*MATERIAL FOR THIS TASK*:
-- ==== Sys2Proof/Tests/Slice0.lean ====
section
/-! SUPPORT. Tests. The words and the expected results are those of spec/95_test_vectors.md, whose vector
each comment names, or are worked out by hand from the rule it names; then a witness for the hypotheses of
each statement that has some. -/

namespace Sys2Proof.Tests

open Sys2Proof.Machine

/-! ## Small states -/

/-- The reset state under a changed configuration. -/
def under (change : Config → Config) : State := State.fresh (change Config.atReset)

/-- The outcome of one Cycle, with the random byte 0xA7, on the word `w` placed at `pc`; `none` where it
answers no next state. -/
def run (w : Word) (s : State) : Option State :=
  match cycle (some 0xA7) (s.placeWord w) with
  | .next t => some t
  | _ => none

/-- Whether an outcome is the next state `t`. -/
def reaches (o : StepOutcome) (t : State) : Bool :=
  match o with
  | .next u => decide (u = t)
  | _ => false

/-- What `look` shows of the state after one Cycle on `w`. -/
def shows {α : Type} (w : Word) (s : State) (look : State → α) : Option α := (run w s).map look

/-- Two registers of a state. -/
def pair (x y : RegIdx) (t : State) : Byte × Byte := (t.readV x, t.readV y)

/-- Some bytes of memory. -/
def bytesAt (a n : Nat) (t : State) : List Byte := (List.range n).map fun k => t.readByte (a + k)

/-- The reset state with bytes at an address and I there. -/
def holding (a : Nat) (bytes : List Byte) : State :=
  (State.reset.storeBytes a bytes).setI (BitVec.ofNat 16 a)

/-- The reset state with `k` return addresses on the stack. -/
def deep (k : Nat) : State := { State.reset with stack := List.replicate k 0x202 }

/-- The reset state awaiting a key for V3, under a mode. -/
def waiting (mode : KeyWaitMode) : State :=
  { under (fun c => { c with keyWaitMode := mode }) with awaiting := true, waitReg := 3 }

/-- A wait in edge mode, begun with key 5 held. -/
def heldEdgeWait : State :=
  { keyPress 5 (under fun c => { c with keyWaitMode := .edge }) with awaiting := true }

/-- The reset state with a latched fault. -/
def faulted : State :=
  { State.reset with fault := some ⟨.unknownOpcode, 0x200, some 0x0000⟩, dt := 5 }

/-! ## Well-formedness: each check refuses an ill-formed term (R75, R240) -/

theorem test_wellformed_refuses_wrong_offset_register :
    (Instr.jpOff 0x300 3).wellFormed Config.atReset = false ∧
    (Instr.jpOff 0x300 0).wellFormed { Config.atReset with qJumpVx := true } = false ∧
    (Instr.jpOff 0x300 0).wellFormed Config.atReset = true := by decide

theorem test_config_refuses_each_broken_condition :
    ({ Config.atReset with stackDepth := 0 } : Config).valid = false ∧
    ({ Config.atReset with fontBase := 0x1B1 } : Config).valid = false ∧
    ({ Config.atReset with cpuHz := 0 } : Config).valid = false ∧
    ({ Config.atReset with stackDepth := 1, fontBase := 0x1B0 } : Config).valid = true := by decide

/-! ## Decoding: words written out from R71, R72 and R74 -/

theorem test_decode_screen_and_return :
    decode Config.atReset 0b0000000011100000 = .known .cls ∧
    decode Config.atReset 0b0000000011101110 = .known .ret := by decide

theorem test_decode_addresses :
    decode Config.atReset 0b0001000000000000 = .known (.jp 0x000) ∧
    decode Config.atReset 0b0001111111111111 = .known (.jp 0xFFF) ∧
    decode Config.atReset 0b0010001000000100 = .known (.call 0x204) ∧
    decode Config.atReset 0b1010001100000001 = .known (.ldI 0x301) := by decide

/-- E7. -/
theorem test_decode_jump_offset :
    decode Config.atReset 0b1011001100000000 = .known (.jpOff 0x300 0) ∧
    decode { Config.atReset with qJumpVx := true } 0b1011001100000000 = .known (.jpOff 0x300 3) := by
  decide

theorem test_decode_register_and_byte :
    decode Config.atReset 0b0011101000000101 = .known (.seImm 0xA 0x05) ∧
    decode Config.atReset 0b0100101000000101 = .known (.sneImm 0xA 0x05) ∧
    decode Config.atReset 0b0110000000001010 = .known (.ldImm 0x0 0x0A) ∧
    decode Config.atReset 0b0111000111111111 = .known (.addImm 0x1 0xFF) ∧
    decode Config.atReset 0b1100111100001111 = .known (.rnd 0xF 0x0F) := by decide

theorem test_decode_two_registers :
    decode Config.atReset 0b0101000100100000 = .known (.seReg 1 2) ∧
    decode Config.atReset 0b1001000100100000 = .known (.sneReg 1 2) ∧
    decode Config.atReset 0b1000000100100000 = .known (.ldReg 1 2) ∧
    decode Config.atReset 0b1000000100100001 = .known (.orReg 1 2) ∧
    decode Config.atReset 0b1000000100100010 = .known (.andReg 1 2) ∧
    decode Config.atReset 0b1000000100100011 = .known (.xorReg 1 2) ∧
    decode Config.atReset 0b1000000100100100 = .known (.addReg 1 2) ∧
    decode Config.atReset 0b1000000100100101 = .known (.sub 1 2) ∧
    decode Config.atReset 0b1000000100100110 = .known (.shr 1 2) ∧
    decode Config.atReset 0b1000000100100111 = .known (.subn 1 2) ∧
    decode Config.atReset 0b1000000100101110 = .known (.shl 1 2) ∧
    decode Config.atReset 0b1101000000010101 = .known (.drw 0 1 5) := by decide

*REQUIRED ACTION*:
The response should reproduce every entry above exactly.

*WRITTEN SOLUTION*:
-- ==== Sys2Proof/Tests/Slice0.lean ====
section
/-! SUPPORT. Tests. The words and the expected results are those of spec/95_test_vectors.md, whose vector
each comment names, or are worked out by hand from the rule it names; then a witness for the hypotheses of
each statement that has some. -/

namespace Sys2Proof.Tests

open Sys2Proof.Machine

/-! ## Small states -/

/-- The reset state under a changed configuration. -/
def under (change : Config → Config) : State := State.fresh (change Config.atReset)

/-- The outcome of one Cycle, with the random byte 0xA7, on the word `w` placed at `pc`; `none` where it
answers no next state. -/
def run (w : Word) (s : State) : Option State :=
  match cycle (some 0xA7) (s.placeWord w) with
  | .next t => some t
  | _ => none

/-- Whether an outcome is the next state `t`. -/
def reaches (o : StepOutcome) (t : State) : Bool :=
  match o with
  | .next u => decide (u = t)
  | _ => false

/-- What `look` shows of the state after one Cycle on `w`. -/
def shows {α : Type} (w : Word) (s : State) (look : State → α) : Option α := (run w s).map look

/-- Two registers of a state. -/
def pair (x y : RegIdx) (t : State) : Byte × Byte := (t.readV x, t.readV y)

/-- Some bytes of memory. -/
def bytesAt (a n : Nat) (t : State) : List Byte := (List.range n).map fun k => t.readByte (a + k)

/-- The reset state with bytes at an address and I there. -/
def holding (a : Nat) (bytes : List Byte) : State :=
  (State.reset.storeBytes a bytes).setI (BitVec.ofNat 16 a)

/-- The reset state with `k` return addresses on the stack. -/
def deep (k : Nat) : State := { State.reset with stack := List.replicate k 0x202 }

/-- The reset state awaiting a key for V3, under a mode. -/
def waiting (mode : KeyWaitMode) : State :=
  { under (fun c => { c with keyWaitMode := mode }) with awaiting := true, waitReg := 3 }

/-- A wait in edge mode, begun with key 5 held. -/
def heldEdgeWait : State :=
  { keyPress 5 (under fun c => { c with keyWaitMode := .edge }) with awaiting := true }

/-- The reset state with a latched fault. -/
def faulted : State :=
  { State.reset with fault := some ⟨.unknownOpcode, 0x200, some 0x0000⟩, dt := 5 }

/-! ## Well-formedness: each check refuses an ill-formed term (R75, R240) -/

theorem test_wellformed_refuses_wrong_offset_register :
    (Instr.jpOff 0x300 3).wellFormed Config.atReset = false ∧
    (Instr.jpOff 0x300 0).wellFormed { Config.atReset with qJumpVx := true } = false ∧
    (Instr.jpOff 0x300 0).wellFormed Config.atReset = true := by decide

theorem test_config_refuses_each_broken_condition :
    ({ Config.atReset with stackDepth := 0 } : Config).valid = false ∧
    ({ Config.atReset with fontBase := 0x1B1 } : Config).valid = false ∧
    ({ Config.atReset with cpuHz := 0 } : Config).valid = false ∧
    ({ Config.atReset with stackDepth := 1, fontBase := 0x1B0 } : Config).valid = true := by decide

/-! ## Decoding: words written out from R71, R72 and R74 -/

theorem test_decode_screen_and_return :
    decode Config.atReset 0b0000000011100000 = .known .cls ∧
    decode Config.atReset 0b0000000011101110 = .known .ret := by decide

theorem test_decode_addresses :
    decode Config.atReset 0b0001000000000000 = .known (.jp 0x000) ∧
    decode Config.atReset 0b0001111111111111 = .known (.jp 0xFFF) ∧
    decode Config.atReset 0b0010001000000100 = .known (.call 0x204) ∧
    decode Config.atReset 0b1010001100000001 = .known (.ldI 0x301) := by decide

/-- E7. -/
theorem test_decode_jump_offset :
    decode Config.atReset 0b1011001100000000 = .known (.jpOff 0x300 0) ∧
    decode { Config.atReset with qJumpVx := true } 0b1011001100000000 = .known (.jpOff 0x300 3) := by
  decide

theorem test_decode_register_and_byte :
    decode Config.atReset 0b0011101000000101 = .known (.seImm 0xA 0x05) ∧
    decode Config.atReset 0b0100101000000101 = .known (.sneImm 0xA 0x05) ∧
    decode Config.atReset 0b0110000000001010 = .known (.ldImm 0x0 0x0A) ∧
    decode Config.atReset 0b0111000111111111 = .known (.addImm 0x1 0xFF) ∧
    decode Config.atReset 0b1100111100001111 = .known (.rnd 0xF 0x0F) := by decide

theorem test_decode_two_registers :
    decode Config.atReset 0b0101000100100000 = .known (.seReg 1 2) ∧
    decode Config.atReset 0b1001000100100000 = .known (.sneReg 1 2) ∧
    decode Config.atReset 0b1000000100100000 = .known (.ldReg 1 2) ∧
    decode Config.atReset 0b1000000100100001 = .known (.orReg 1 2) ∧
    decode Config.atReset 0b1000000100100010 = .known (.andReg 1 2) ∧
    decode Config.atReset 0b1000000100100011 = .known (.xorReg 1 2) ∧
    decode Config.atReset 0b1000000100100100 = .known (.addReg 1 2) ∧
    decode Config.atReset 0b1000000100100101 = .known (.sub 1 2) ∧
    decode Config.atReset 0b1000000100100110 = .known (.shr 1 2) ∧
    decode Config.atReset 0b1000000100100111 = .known (.subn 1 2) ∧
    decode Config.atReset 0b1000000100101110 = .known (.shl 1 2) ∧
    decode Config.atReset 0b1101000000010101 = .known (.drw 0 1 5) := by decide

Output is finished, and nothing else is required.